> [Problem details]
Return each line below holding the string "bounds".
=== Material to process ===
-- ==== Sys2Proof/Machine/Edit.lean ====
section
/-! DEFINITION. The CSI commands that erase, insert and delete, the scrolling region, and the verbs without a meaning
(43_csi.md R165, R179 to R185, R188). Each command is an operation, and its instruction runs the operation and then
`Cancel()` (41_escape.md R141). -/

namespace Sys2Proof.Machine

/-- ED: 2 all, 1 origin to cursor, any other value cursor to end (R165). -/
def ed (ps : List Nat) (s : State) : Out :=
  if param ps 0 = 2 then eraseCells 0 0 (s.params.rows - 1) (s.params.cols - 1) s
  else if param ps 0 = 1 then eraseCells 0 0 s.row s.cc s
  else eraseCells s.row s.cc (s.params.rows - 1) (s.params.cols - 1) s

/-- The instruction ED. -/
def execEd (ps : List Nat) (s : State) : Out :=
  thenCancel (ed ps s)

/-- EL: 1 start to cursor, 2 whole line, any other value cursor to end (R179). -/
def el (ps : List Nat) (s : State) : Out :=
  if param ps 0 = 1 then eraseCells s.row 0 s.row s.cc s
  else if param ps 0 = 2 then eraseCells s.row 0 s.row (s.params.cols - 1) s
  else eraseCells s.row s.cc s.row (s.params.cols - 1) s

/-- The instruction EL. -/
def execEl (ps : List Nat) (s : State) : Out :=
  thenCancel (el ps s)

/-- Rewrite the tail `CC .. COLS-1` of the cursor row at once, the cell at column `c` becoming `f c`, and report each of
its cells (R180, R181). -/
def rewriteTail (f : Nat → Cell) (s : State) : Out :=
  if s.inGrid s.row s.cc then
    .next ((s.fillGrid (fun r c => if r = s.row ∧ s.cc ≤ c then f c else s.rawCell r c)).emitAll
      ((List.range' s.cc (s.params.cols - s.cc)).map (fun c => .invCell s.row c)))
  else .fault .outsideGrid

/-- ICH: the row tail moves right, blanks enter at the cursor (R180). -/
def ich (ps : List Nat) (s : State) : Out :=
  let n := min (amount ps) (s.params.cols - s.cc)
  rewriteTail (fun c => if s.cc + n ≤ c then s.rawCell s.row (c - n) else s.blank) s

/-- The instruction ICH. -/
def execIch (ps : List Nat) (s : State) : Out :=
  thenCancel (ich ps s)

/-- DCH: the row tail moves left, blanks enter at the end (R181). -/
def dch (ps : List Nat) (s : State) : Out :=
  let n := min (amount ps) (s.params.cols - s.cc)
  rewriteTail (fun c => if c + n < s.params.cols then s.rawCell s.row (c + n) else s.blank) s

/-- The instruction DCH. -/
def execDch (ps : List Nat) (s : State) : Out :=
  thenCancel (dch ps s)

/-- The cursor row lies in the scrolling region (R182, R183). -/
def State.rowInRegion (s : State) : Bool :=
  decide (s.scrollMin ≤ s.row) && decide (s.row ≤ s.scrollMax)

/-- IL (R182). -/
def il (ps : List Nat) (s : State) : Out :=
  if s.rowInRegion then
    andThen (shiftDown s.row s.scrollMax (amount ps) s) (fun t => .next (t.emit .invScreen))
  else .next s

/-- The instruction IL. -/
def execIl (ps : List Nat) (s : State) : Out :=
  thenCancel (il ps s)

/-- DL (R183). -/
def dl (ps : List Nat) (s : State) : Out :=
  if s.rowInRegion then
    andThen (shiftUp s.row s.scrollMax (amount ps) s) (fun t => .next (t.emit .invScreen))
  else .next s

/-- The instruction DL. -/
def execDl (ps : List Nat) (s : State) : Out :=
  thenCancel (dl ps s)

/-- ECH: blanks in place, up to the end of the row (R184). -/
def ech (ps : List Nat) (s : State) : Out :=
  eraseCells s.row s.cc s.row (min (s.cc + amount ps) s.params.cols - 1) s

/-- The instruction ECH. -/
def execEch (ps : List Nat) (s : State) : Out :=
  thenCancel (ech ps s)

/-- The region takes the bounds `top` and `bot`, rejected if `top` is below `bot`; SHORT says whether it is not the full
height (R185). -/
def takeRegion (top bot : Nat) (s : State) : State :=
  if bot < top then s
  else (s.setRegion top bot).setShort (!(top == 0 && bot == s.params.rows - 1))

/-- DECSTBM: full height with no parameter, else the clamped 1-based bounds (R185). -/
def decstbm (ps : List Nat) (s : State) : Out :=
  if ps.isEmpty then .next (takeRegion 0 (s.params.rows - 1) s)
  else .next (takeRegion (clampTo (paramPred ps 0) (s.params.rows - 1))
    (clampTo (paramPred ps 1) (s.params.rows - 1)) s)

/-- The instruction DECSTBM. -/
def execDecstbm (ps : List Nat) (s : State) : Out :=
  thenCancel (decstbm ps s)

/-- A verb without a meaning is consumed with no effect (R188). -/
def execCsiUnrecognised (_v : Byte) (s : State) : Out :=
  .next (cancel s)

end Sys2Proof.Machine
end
===
=== Material to process ===
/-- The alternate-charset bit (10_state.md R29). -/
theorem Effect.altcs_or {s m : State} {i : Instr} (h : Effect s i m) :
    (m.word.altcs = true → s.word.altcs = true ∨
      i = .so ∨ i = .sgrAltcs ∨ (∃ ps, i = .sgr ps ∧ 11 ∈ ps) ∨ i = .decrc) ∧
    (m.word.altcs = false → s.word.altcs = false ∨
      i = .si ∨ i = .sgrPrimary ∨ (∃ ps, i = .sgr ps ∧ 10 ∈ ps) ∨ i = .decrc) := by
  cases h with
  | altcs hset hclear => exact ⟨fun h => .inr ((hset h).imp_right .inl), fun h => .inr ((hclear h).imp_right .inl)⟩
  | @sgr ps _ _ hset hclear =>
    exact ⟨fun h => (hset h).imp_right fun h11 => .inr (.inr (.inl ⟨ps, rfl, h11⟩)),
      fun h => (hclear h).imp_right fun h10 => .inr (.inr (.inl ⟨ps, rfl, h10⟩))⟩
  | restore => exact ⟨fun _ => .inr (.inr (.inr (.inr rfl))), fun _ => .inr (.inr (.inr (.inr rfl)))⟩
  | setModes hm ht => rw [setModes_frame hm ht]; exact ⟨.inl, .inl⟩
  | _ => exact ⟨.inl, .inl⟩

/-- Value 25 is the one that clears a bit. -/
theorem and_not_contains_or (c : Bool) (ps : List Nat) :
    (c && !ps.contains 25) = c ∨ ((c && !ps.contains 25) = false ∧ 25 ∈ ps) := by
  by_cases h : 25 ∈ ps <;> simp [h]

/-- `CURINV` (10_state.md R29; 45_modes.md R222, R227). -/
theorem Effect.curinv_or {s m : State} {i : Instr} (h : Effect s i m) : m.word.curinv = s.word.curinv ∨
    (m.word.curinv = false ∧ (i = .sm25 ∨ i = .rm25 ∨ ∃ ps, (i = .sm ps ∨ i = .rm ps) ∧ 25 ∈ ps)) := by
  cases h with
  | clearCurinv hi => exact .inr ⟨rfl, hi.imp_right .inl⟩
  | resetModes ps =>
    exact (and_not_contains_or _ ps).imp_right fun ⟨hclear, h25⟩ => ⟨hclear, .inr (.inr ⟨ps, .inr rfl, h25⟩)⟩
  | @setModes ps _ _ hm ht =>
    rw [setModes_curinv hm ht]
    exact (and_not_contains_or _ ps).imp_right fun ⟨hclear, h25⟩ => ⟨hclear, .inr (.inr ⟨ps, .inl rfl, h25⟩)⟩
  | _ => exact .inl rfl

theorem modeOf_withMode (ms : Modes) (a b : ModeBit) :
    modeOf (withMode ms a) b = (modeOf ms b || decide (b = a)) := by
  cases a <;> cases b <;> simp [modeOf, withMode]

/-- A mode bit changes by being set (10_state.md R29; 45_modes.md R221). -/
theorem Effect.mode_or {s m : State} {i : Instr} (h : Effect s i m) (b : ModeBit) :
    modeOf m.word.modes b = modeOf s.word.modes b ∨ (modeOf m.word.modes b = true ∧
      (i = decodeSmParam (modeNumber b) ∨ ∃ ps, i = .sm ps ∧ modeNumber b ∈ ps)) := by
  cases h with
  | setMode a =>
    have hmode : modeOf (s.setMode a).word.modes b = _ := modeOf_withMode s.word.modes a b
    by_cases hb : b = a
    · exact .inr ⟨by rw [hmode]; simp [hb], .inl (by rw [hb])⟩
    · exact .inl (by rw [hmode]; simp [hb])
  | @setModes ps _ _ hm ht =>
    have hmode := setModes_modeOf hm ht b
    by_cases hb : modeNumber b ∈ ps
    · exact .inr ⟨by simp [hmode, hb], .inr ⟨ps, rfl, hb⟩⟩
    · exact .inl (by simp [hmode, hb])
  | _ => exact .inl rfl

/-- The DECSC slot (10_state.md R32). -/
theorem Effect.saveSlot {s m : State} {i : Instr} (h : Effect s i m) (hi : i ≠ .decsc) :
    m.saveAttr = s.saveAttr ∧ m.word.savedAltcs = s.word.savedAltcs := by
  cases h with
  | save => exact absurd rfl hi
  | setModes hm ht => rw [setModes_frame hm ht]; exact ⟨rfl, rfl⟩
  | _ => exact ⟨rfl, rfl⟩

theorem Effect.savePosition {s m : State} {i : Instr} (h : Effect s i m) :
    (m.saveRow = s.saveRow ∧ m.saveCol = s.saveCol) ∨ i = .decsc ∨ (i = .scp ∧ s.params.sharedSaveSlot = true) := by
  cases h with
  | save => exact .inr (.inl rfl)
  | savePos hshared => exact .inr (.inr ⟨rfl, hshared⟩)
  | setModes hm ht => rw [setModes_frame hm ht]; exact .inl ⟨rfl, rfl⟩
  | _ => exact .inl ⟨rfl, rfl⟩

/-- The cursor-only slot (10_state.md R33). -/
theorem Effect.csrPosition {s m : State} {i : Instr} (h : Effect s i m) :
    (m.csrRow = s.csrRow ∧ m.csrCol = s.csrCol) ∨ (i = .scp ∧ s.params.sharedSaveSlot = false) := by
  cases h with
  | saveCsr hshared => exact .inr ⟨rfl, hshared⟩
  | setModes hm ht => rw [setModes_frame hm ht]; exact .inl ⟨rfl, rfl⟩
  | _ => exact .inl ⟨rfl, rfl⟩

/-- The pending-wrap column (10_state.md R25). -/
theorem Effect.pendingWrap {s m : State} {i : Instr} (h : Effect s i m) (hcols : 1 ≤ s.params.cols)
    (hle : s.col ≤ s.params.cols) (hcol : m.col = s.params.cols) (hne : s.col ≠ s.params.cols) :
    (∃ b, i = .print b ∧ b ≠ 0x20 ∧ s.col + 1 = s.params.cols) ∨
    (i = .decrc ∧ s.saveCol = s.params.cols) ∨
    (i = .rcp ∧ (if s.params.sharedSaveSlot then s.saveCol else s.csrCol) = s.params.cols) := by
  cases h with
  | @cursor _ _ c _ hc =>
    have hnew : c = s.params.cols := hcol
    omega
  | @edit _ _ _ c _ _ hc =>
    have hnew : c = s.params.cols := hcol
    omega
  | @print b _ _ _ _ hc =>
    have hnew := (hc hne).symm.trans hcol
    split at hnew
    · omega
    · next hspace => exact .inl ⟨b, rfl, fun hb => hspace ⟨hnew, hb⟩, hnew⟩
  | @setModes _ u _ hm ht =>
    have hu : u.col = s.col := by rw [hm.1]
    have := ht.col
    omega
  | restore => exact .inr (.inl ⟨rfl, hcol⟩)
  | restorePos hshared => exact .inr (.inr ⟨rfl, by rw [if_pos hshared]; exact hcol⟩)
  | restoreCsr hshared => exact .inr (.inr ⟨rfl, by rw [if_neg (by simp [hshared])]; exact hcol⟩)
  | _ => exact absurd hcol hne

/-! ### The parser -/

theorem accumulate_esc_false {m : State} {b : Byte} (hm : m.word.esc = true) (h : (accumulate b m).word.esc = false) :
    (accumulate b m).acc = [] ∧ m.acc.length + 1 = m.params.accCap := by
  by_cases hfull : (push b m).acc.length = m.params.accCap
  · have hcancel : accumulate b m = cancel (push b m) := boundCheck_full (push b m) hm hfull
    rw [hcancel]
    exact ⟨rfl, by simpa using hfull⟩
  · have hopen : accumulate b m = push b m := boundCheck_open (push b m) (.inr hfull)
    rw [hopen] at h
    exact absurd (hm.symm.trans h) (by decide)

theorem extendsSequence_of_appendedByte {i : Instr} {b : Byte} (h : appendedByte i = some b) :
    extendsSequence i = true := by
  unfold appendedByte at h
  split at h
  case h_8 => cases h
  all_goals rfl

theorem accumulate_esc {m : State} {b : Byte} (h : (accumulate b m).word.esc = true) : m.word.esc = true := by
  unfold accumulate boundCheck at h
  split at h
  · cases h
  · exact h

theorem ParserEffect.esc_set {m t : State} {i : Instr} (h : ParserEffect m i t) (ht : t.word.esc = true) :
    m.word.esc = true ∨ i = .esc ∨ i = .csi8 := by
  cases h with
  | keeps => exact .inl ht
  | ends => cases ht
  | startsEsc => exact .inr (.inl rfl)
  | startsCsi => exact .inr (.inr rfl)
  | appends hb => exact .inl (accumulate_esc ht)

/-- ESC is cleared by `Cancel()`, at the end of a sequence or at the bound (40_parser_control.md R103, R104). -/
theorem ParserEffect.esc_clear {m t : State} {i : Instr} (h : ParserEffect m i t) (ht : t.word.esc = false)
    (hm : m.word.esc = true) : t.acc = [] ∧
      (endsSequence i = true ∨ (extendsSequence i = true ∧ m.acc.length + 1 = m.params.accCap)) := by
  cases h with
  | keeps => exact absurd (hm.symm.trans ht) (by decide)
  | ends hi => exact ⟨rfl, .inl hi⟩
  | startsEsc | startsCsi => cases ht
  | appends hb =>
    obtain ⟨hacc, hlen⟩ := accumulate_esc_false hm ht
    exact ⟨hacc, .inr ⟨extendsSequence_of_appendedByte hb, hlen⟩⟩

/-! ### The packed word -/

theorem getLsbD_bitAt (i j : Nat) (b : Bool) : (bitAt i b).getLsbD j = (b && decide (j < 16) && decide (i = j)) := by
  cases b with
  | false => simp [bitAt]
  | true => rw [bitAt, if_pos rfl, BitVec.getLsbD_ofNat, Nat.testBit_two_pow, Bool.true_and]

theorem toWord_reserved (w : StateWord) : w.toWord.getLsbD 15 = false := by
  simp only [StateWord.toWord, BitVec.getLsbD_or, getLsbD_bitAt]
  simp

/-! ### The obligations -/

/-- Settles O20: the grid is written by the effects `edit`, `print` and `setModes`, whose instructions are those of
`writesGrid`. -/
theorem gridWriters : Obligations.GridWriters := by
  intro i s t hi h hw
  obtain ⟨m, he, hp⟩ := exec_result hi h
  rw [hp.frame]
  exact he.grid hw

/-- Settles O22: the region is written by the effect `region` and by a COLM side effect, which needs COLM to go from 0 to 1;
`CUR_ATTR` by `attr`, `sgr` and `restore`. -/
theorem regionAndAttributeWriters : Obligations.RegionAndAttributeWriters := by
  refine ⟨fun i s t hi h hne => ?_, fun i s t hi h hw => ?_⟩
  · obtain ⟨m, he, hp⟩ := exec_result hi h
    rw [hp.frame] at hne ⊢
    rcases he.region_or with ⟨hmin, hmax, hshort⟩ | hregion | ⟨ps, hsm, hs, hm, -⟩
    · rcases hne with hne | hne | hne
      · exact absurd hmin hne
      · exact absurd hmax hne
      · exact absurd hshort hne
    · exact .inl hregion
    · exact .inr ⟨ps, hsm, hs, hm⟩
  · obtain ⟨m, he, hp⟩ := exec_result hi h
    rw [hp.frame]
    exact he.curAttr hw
===
> [Reply]
/-- The region takes the bounds `top` and `bot`, rejected if `top` is below `bot`; SHORT says whether it is not the full
/-- DECSTBM: full height with no parameter, else the clamped 1-based bounds (R185). -/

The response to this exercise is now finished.